The problem: Check each line of the listing below for the string "Machine", and copy the ones that have it.

=== Begin Enclosure ===

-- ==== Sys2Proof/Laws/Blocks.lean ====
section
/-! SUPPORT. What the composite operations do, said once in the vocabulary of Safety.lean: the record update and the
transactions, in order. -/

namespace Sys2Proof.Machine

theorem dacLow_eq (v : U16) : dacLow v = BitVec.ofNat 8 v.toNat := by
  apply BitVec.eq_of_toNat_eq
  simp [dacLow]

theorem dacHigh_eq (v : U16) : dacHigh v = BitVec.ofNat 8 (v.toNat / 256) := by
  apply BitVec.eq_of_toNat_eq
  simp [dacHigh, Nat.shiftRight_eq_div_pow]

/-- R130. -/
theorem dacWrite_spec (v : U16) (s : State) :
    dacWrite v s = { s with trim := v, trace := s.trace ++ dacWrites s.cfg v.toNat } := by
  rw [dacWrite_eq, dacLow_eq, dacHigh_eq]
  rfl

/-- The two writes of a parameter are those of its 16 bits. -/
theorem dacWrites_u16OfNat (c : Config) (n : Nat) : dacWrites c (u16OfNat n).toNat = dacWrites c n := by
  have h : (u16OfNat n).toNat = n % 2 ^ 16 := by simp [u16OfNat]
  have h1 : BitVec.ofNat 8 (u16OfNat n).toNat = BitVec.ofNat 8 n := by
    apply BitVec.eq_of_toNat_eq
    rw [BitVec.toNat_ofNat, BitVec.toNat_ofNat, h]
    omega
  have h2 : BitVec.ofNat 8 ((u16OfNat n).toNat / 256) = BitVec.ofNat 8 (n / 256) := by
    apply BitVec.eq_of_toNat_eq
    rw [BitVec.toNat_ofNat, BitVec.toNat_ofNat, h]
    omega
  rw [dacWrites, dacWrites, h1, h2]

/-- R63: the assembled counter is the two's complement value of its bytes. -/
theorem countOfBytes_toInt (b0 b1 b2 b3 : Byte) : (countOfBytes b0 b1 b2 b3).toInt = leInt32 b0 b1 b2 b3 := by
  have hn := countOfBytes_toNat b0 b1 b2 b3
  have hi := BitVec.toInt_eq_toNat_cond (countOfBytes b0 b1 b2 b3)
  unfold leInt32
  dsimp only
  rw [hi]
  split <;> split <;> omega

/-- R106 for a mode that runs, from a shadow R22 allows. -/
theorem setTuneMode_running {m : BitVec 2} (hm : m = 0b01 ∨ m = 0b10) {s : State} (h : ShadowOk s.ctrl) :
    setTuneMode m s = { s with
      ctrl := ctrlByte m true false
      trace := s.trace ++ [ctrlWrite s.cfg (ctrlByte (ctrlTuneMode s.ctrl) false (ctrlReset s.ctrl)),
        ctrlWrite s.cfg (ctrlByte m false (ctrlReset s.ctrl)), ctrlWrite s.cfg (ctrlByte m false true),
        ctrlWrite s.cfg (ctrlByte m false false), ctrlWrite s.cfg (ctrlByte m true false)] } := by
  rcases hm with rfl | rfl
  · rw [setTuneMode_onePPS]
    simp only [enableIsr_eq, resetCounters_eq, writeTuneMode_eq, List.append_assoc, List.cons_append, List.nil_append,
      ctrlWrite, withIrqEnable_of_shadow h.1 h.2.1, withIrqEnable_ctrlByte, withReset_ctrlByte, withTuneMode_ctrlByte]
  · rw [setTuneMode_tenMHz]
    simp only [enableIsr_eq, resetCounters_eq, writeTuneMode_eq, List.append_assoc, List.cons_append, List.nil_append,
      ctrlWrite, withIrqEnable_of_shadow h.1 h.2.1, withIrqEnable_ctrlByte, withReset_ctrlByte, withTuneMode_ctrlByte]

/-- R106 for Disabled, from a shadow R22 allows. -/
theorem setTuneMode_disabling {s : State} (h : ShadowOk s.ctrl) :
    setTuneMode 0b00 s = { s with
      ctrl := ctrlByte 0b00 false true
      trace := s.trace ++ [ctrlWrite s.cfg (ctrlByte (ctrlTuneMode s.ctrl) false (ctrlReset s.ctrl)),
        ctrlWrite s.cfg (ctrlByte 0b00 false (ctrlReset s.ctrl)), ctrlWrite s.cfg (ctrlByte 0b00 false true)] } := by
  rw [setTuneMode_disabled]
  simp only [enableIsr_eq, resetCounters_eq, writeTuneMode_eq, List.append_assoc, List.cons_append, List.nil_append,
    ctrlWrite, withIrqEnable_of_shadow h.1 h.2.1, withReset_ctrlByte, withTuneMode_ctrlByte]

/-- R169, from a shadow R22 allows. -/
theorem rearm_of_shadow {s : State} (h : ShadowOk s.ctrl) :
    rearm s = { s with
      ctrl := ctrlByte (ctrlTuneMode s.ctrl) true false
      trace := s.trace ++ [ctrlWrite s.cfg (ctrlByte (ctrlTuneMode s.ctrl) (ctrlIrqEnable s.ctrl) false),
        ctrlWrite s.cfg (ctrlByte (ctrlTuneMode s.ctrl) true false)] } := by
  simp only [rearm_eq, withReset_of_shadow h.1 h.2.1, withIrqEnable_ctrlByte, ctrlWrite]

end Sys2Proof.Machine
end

=== End Enclosure ===
=== Begin Enclosure ===

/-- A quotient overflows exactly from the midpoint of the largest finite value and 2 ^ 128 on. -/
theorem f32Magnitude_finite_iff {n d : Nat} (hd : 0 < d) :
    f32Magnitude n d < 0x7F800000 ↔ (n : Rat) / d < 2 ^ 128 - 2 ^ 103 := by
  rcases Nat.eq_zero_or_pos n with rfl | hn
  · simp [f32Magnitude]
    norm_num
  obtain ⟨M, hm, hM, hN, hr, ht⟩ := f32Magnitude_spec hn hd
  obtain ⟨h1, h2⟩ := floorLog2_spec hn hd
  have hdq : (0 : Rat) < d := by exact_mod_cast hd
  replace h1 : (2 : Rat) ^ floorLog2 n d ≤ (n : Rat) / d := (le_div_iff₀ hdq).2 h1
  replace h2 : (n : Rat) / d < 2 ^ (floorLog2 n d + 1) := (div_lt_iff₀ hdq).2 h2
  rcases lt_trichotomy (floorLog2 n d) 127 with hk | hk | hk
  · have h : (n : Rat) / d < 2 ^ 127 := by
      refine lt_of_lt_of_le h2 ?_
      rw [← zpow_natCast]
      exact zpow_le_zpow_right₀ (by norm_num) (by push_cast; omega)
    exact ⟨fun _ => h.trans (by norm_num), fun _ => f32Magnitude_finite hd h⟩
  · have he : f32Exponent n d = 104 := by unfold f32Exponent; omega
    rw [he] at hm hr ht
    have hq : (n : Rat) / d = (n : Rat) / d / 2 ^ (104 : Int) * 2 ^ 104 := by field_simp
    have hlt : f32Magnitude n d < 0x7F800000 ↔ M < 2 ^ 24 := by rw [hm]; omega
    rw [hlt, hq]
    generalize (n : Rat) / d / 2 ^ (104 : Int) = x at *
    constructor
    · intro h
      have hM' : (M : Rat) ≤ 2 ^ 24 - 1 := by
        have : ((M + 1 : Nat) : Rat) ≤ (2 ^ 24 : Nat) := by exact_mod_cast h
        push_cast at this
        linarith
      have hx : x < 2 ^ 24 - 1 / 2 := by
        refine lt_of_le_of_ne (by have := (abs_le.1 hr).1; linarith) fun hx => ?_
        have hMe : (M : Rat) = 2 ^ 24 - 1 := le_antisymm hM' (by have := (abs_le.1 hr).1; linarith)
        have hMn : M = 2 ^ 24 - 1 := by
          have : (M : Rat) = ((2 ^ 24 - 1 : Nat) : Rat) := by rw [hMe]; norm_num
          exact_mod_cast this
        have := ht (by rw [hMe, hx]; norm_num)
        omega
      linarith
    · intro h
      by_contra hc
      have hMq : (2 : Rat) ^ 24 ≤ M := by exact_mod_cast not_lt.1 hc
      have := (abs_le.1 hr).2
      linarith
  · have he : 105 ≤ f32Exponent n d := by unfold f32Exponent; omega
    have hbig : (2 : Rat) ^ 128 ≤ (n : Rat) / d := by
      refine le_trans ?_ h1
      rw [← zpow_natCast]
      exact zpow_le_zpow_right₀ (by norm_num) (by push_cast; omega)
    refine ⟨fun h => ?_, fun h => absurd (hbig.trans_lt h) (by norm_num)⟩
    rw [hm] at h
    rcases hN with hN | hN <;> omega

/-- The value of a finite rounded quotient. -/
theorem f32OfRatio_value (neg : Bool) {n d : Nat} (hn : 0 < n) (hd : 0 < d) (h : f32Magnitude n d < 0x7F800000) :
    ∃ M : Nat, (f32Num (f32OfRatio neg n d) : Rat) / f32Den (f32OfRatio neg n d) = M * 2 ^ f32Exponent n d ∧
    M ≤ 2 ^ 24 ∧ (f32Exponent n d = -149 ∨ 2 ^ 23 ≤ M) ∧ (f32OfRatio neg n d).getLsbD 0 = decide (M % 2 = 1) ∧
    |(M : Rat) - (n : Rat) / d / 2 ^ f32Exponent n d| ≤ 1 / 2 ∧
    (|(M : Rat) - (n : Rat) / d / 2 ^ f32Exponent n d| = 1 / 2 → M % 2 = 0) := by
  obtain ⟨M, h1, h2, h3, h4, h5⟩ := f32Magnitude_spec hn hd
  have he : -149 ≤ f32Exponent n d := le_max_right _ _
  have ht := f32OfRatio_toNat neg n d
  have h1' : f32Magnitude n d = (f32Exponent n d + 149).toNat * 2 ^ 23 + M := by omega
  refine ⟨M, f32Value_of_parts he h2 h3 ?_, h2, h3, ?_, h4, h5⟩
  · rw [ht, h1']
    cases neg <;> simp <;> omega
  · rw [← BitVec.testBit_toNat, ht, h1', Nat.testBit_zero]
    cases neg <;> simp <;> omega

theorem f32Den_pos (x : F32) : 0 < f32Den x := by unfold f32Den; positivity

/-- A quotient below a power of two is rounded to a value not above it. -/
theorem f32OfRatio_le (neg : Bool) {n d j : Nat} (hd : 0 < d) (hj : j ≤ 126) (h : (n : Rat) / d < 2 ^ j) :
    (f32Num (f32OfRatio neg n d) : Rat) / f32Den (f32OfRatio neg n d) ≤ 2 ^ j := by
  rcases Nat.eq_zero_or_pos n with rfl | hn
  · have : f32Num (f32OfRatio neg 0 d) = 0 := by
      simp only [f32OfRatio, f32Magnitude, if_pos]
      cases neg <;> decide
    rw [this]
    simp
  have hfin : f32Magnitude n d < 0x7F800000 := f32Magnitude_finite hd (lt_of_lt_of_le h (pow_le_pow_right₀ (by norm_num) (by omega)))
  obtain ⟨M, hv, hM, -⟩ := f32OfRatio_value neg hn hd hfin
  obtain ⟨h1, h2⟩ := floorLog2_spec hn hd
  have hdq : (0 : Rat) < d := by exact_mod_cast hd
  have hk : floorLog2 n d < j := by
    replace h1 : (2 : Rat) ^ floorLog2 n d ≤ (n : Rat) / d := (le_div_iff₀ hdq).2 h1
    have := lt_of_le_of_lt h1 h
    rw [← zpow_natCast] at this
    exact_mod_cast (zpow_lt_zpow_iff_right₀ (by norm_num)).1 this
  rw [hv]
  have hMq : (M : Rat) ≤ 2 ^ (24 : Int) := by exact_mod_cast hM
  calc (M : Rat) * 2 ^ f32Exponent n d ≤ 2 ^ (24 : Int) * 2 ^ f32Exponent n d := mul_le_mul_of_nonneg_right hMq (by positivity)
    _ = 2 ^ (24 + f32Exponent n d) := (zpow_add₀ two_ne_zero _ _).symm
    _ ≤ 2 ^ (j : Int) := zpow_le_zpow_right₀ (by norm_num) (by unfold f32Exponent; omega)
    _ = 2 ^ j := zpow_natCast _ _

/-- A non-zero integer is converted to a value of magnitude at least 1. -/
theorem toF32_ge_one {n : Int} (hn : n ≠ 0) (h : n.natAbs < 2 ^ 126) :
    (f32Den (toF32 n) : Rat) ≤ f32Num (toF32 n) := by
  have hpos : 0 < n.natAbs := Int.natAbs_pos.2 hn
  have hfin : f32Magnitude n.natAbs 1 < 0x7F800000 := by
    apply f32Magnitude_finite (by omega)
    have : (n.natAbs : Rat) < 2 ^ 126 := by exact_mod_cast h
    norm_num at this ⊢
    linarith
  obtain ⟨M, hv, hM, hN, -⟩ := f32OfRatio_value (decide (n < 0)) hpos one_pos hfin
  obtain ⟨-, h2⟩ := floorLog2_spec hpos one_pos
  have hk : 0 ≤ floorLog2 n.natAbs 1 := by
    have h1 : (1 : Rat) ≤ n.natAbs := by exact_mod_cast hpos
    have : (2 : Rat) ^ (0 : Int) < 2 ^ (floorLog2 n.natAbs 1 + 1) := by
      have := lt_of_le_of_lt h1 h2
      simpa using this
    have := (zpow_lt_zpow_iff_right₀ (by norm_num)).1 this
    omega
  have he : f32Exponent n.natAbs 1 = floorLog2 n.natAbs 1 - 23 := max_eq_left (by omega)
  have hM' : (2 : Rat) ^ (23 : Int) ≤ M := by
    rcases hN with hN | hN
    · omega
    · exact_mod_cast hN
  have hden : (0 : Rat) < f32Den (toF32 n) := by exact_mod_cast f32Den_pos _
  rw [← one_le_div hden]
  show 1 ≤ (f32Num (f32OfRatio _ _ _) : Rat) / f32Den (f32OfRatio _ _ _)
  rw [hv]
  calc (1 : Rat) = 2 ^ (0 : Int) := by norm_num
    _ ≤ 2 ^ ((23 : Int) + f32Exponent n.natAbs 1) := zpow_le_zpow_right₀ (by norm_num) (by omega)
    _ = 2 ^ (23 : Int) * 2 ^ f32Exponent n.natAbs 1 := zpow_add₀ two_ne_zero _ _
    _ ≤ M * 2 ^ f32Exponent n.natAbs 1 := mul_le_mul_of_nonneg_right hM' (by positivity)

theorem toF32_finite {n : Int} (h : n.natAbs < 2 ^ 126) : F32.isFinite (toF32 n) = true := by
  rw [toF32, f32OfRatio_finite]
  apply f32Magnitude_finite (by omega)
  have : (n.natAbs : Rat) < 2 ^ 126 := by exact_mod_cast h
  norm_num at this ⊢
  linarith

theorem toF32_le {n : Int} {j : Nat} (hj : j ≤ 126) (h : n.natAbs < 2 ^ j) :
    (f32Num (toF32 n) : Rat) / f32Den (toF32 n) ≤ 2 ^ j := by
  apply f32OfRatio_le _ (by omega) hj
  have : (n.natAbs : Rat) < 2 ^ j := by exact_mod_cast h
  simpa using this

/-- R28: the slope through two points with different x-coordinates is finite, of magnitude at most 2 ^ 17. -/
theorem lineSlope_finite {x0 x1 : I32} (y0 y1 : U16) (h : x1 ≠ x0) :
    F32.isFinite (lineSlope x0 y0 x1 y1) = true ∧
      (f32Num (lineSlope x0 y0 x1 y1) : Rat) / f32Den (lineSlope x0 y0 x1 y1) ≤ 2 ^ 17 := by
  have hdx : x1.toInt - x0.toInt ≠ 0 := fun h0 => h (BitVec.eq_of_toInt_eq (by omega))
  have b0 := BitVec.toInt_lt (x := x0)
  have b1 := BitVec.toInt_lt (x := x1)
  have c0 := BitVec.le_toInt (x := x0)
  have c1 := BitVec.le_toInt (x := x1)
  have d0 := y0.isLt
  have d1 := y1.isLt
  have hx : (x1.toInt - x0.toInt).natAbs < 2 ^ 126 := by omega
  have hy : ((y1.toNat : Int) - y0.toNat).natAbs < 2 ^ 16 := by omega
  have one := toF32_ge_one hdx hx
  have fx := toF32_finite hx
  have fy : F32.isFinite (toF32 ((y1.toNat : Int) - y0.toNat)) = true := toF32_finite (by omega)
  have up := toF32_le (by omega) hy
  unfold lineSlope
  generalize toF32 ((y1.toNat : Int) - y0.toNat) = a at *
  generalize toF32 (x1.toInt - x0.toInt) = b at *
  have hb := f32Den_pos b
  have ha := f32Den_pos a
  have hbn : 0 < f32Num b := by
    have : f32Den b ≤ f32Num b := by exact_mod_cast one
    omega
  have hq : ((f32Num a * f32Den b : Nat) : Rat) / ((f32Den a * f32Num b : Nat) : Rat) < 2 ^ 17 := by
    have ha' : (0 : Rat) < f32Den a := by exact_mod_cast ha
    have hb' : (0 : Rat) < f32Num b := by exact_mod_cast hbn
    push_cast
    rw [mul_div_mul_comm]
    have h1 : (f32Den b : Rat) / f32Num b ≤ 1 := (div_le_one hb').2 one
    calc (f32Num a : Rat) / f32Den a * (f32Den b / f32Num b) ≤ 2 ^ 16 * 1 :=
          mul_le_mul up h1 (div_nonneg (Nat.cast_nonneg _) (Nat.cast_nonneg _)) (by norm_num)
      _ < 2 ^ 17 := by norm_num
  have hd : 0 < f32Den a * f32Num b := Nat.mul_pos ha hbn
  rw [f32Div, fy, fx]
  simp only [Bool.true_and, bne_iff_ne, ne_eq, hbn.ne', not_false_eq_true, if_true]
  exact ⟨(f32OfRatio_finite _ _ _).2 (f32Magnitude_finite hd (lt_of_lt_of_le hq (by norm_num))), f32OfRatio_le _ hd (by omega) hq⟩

=== End Enclosure ===

Answer for this exercise:
namespace Sys2Proof.Machine
end Sys2Proof.Machine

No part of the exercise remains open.